Redis Best Practices and Performance Tuning

One of the thing that I love about my organization is that you don’t have to do the same repetitive work, you will always get the chance to explore some new technologies. The same chance came across to me a few days back when one of our clients was facing issue with Redis.
They were using the Redis Cluster with Sentinel for which they were facing issue regarding performance, whenever the connection request was high the Redis Cluster was not able to bear the load.
Since they were using a decent configuration of the server in terms of CPU and Memory but the result was the same. So now what????
The Answer was to tune the performance.

There are plenty of Redis performance articles out there, but I wanted to share my experience as a DevOps with Redis by creating an article which will include the most essential and important stuff that is needed for a Developer or a DevOps Engineer.

So let’s get started.

 TCP-KeepAlive

Keepalive is a method to allow the same TCP connection for HTTP conversation instead of opening a new one with each new request.

In simple words, if the keepalive is off the Redis will open a new connection for every request which will slow down its performance. If the keepalive is on then Redis will use the same TCP connection for requests.

Let’s see the graph for more details. The Red Bar shows the output when keepalive is on and Blue Bar shows the output when keepalive is off

For enabling the TCP keepalive, Edit the redis configuration and update this value.

vim /etc/redis/redis.conf
# Update the value to 0
tcp-keepalive 0

Pipelining

This feature could be your lifesaver in terms of Redis Performance. Pipelining facilitates a client to send multiple requests to the server without waiting for the replies at all and finally reads the reply in a single step.

For example:-

1

You can also see in the graph as well.

Pipelining will increase the performance of redis drastically.

Max-Connection

Max-connection is the parameter in which is used to define the maximum connection limit to the Redis Server. You can set that value accordingly (Considering your server specification) with the following steps.

sudo vim /etc/rc.local

# make sure this line is just before of exit 0.
sysctl -w net.core.somaxconn=65365

This step requires the reboot if you don’t want to reboot the server execute the same sysctl command on the terminal itself.

Overcommit Memory

Overcommit memory is a kernel parameter which checks if the memory is available or not. If the overcommit memory value is 0 then there is a chance that your Redis will get OOM (Out of Memory) error. So do me a favor and change its value to 1 by using the following steps

echo 'vm.overcommit_memory = 1' >> /etc/sysctl.conf

RDB Persistence and Append Only File

RDB persistence and Append Only File options are used to persist data on disk. If you are using the cluster mode of Redis then the RDB persistence and AOF is not required. So simply comment out these lines in redis.conf

sudo vim /etc/redis/redis.conf

# Comment out these lines
save 900 1
save 300 10
save 60 10000

rdbcompression no
rdbchecksum no

appendonly no

Transparent Huge Page(THP)

Most of the people are not aware of this term. Basically, For making the translation of physical and virtual memory kernel uses the concept of paging. This feature was defined to enhance the memory mapping process but somehow it slows down the databases which are memory based (for example – in the case of Redis). To overcome this issue you can disable THP.

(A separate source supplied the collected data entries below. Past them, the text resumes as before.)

/-- The judgement of R379 on a counter: H is `top`; bit i of `window` marks H − i. -/
def Session.judge (x : Session) (ctr : Nat) : Ctr :=
  if ctr = 0 then .stale
  else if x.top < ctr then .fresh
  else
    let seen := x.window.testBit (x.top - ctr)
    if max 1 (x.top - 63) ≤ ctr && !seen then .inWindow
    else if seen then
      match x.cache.find? (fun e => e.1 == ctr) with
      | some e => .cached e.2
      | none => .stale
    else .stale

/-- A counter is marked seen, H follows it, and its response is cached among the last 64 (R379). -/
def Session.mark (x : Session) (ctr : Nat) (resp : List Byte) : Session :=
  let top := max x.top ctr
  let w := if x.top < ctr then ((if ctr - x.top < 64 then x.window <<< (ctr - x.top) else 0) + 1) % 2 ^ 64 else x.window ||| 2 ^ (x.top - ctr)
  { x with top := top, window := w, cache := (x.cache ++ [(ctr, resp)]).drop (x.cache.length + 1 - 64) }

/-- A refusal without authentication: endpoint `e` answers status `st` (R375). -/
def State.authRefuse (s : State) (m : MgtIn) (e st : Nat) : State × Packet := (s, openPacket (s.mgtReply m e st) [])

/-- An authenticated answer under session `x` of `slot` to the request of counter `ctr` (R377). -/
def State.authAnswer (s : State) (m : MgtIn) (e : Nat) (x : Session) (slot ctr st : Nat) (data : List Byte) : Packet :=
  authPacket (s.mgtReply m e st) x slot (respCtr ctr) data

/-- What a request that has been executed leaves: its counter marked and its answer cached in the session, and the answer (R379). -/
def State.authRan (s : State) (m : MgtIn) (e : Nat) (put : State → Nat → Session → State) (x : Session) (slot ctr st : Nat) (data : List Byte) : State × Packet :=
  (put s slot (x.mark ctr (s.authAnswer m e x slot ctr st data).bytes), s.authAnswer m e x slot ctr st data)

/-- The check of R379 on a request under session `x`, and its execution by `f`. -/
def State.authUnder (s : State) (m : MgtIn) (e : Nat) (put : State → Nat → Session → State) (count : State → Nat → State)
    (f : State → Session → State × Nat × List Byte) (x : Session) (slot ctr : Nat) : State × Packet :=
  if !m.valid then (count s C.AGT_AUTH_FAIL).authRefuse m e agAUTH
  else match x.judge ctr with
    | .stale => (count s C.AGT_STALE, (count s C.AGT_STALE).authAnswer m e x slot ctr agSTALE [])
    | .cached r => (count s C.AGT_REPLAY, Packet.ofBytes r)
    | .fresh | .inWindow => (f s x).1.authRan m e put x slot ctr (f s x).2.1 (f s x).2.2

/-- The check of R379 on an authenticated request, and its execution: `sess` is the session of the named slot, `put` stores it back, `f`
executes. Answers the state and the response, if any. -/
def State.authRun (s : State) (m : MgtIn) (e : Nat) (sess : Nat → Option Session) (put : State → Nat → Session → State)
    (count : State → Nat → State) (f : State → Session → State × Nat × List Byte) : State × Packet :=
  if !m.pkt.cls then s.authRefuse m e agFORMAT
  else match trailerOf m.pkt with
    | none => s.authRefuse m e agFORMAT
    | some (ctr, slot) => match sess slot with
      | none => s.authRefuse m e agNOSESSION
      | some x => s.authUnder m e put count f x slot ctr

/-- A command the agent may execute in the package's present state: in the safe state PD0's agent answers identity and telemetry reads and
readmission over the management network only (01 R39, R404). -/
def State.agentServes (s : State) (m : MgtIn) (openOp : Bool) : Bool :=
  s.fld .flt F.FLT_STATE_STATE = hubNORMAL || (openOp && m.net)

/-- A request taken is counted, and holds an entry of the store while it is executed (R399, R405). -/
def State.agentCount (s : State) (m : MgtIn) : State :=
  (s.bump (.agt m.k) C.AGT_REQ 1).setFld (.agt m.k) F.AGT_STORE_HWM (max 1 (s.fld (.agt m.k) F.AGT_STORE_HWM))

/-- An operation as executed, or STATE where the agent does not serve it in the package's present state (R404). -/
def State.agentServed (s : State) (m : MgtIn) (openOp : Bool) (f : State → Session → State × Nat × List Byte) (x : Session) : State × Nat × List Byte :=
  if s.agentServes m openOp then f s x else (s, agSTATE, [])

/-- An authenticated operation at an agent, executed and answered (R379). -/
def State.agentAuth (s : State) (m : MgtIn) (openOp : Bool) (f : State → Session → State × Nat × List Byte) : State :=
  let r := s.authRun m 1 ((s.agent m.k).sess ·) (fun s slot x => s.setAgent m.k ((s.agent m.k).setSess slot (some x)))
    (fun s c => s.bump (.agt m.k) c 1) (fun s x => s.agentServed m openOp f x)
  r.1.mgtSend m.k m.net r.2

sudo vim /etc/rc.local # Add this line before exit 0 echo never > /sys/kernel/mm/transparent_hugepage/enabled

As graph also shows the difference in performance. The Red Bar is showing THP disabled performance and Blue Bar is showing THP disabled performance.

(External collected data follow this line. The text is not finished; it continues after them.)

/-- The setpoints in mV of the rails of PMB4 and PMB5: VDD_PD0, VDD_PD1, VDD_SER, VDD2_MEM, VDDQ_MEM, VDD_OPT (18 R647, R652). -/
def fixedRails : List Nat := [750, 750, 900, 1050, 500, 1200]

/-- POWER_MEASURE: the output currents of the 14 rails in the order of the buses and their rails, the buses whose read failed, which marks the interval invalid for
their rails, and the port dies' hottest sensors (R458, R473, R475, 18 R652). An episode of R473 ends after 5,000 measurements within the limit. -/
def powerMeasure (iout : List (BitVec 16)) (bad : BitVec 6) (temps : List (BitVec 8)) (s : State) : State :=
  let amps (i : Nat) : BitVec 16 := (iout[i]?).getD 0
  let fixed := fixedRails.zipIdx.map (fun e => railPower (amps (8 + e.2)) e.1)
  let uncore := min 0xFFFF fixed.sum
  let unBad := bad.getLsbD 4 || bad.getLsbD 5
  let meas := allCDies.map (fun c => railPower (amps c.val) (s.requested c))
  let one (t : State) (c : CDie) : State :=
    let pg := cdPwr c
    let m := (meas[c.val]?).getD 0
    let valid := !(bad.getLsbD (c.val / 2))
    let x := (t.pwrSt c.val).pair m valid
    if !valid then t.setPwr c.val x else
    let (w, b) := runsOf (t.fld pg F.PWR_LIMIT_WATTS) m x.within x.breach
    let t := (t.setPwr c.val { x with within := w, breach := b }).setFld pg F.PWR_MEAS_MEAS m
    if 5000 ≤ w then t.setFld pg F.PWR_STATUS_UNATTAINABLE 0 else t
  let s := (allCDies.filter (fun c => !(s.dieDown c))).foldl one s
  let port (t : State) (k : PDie) : State :=
    let pg : Page := .pwr (PDie.die k)
    let t := t.setFld pg F.PWR_MEAS_TEMP ((temps[k.val]?).getD 0).toNat
    if bad.getLsbD 4 then t else t.setFld pg F.PWR_MEAS_MEAS ((fixed[k.val]?).getD 0)
  let s := ([0, 1].filter (fun (k : PDie) => !(s.fencedDies.contains (PDie.die k)) && !(s.inReset (PDie.die k)))).foldl port s
  let s := s.setPwr 10 ((s.pwrSt 10).pair uncore (!unBad))
  let s := if unBad then s else s.setFld (.pwr pd0) F.PKG_MEAS_UNCORE uncore
  if bad != 0 then s else
  let tot := meas.sum + uncore
  let s := s.setFld (.pwr pd0) F.PKG_MEAS_TOTAL (min 0xFFFF tot)
  let (w, b) := runsOf (s.fld (.pwr pd0) F.PKG_CAP_WATTS) tot s.pkgPower.within s.pkgPower.breach
  let s : State := { s with pkgPower := { s.pkgPower with within := w, breach := b } }
  if 5000 ≤ w then (s.setFld (.pwr pd0) F.PKG_STATUS_UNATTAINABLE 0).setFld (.pwr pd0) F.PWR_STATUS_UNATTAINABLE 0 else s

/-- A square root rounded down, by halving from above. -/
def isqrt (n : Nat) : Nat :=
  (List.range 48).foldl (fun r i => let t := r + 2 ^ (47 - i); if t * t ≤ n then t else r) 0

Some Other Basic Measures in Redis Configuration

Config Option

Value

Description

maxmemory

70% of the system

maxmemory should be 70 percent of the system so that it will not take all the resource of the server.

maxmemory-policy

volatile-lru

It adds a random key with an expiry time

loglevel

notice

Loglevel should be “notice”, so that log will not take too much resource

timeout

300

There should be a timeout value as well in redis configuration which prevents redis from spending too much time on the connection. It closes the connection of the client if it is ideal for more than 300 seconds.

So now your redis is ready to give a killer performance. In this blog, we have discussed redis best practices and performance tuning.
There are multiple factors which are yet to be explored to enhance the performance of Redis if you find that before I do, please let me know to improve this blog.

In my next blog, I will discuss around how can we do Redis Performance Testing and how we are doing it in our Organisation.

6 thoughts on “Redis Best Practices and Performance Tuning”

  1. Thanks Abhishek,Recently I have read this blog, and today I faced the overcommit memory issue. My redis server is stopped working. I have set the \”vm.overcommit_memory = 1\” then redis starts working fine.

  2. “If you are using the cluster mode of Redis then the RDB persistence and AOF is not required.” – This seems incorrect, why would the presence of shards in a cluster mean that persistence is not required?

  3. Hi, in your example you suggest making keepalive = 0. But you’ve just said that keepalive is faster, so why are we turning it off? Or is “0” how you turn it on? Please clarify. Thanks!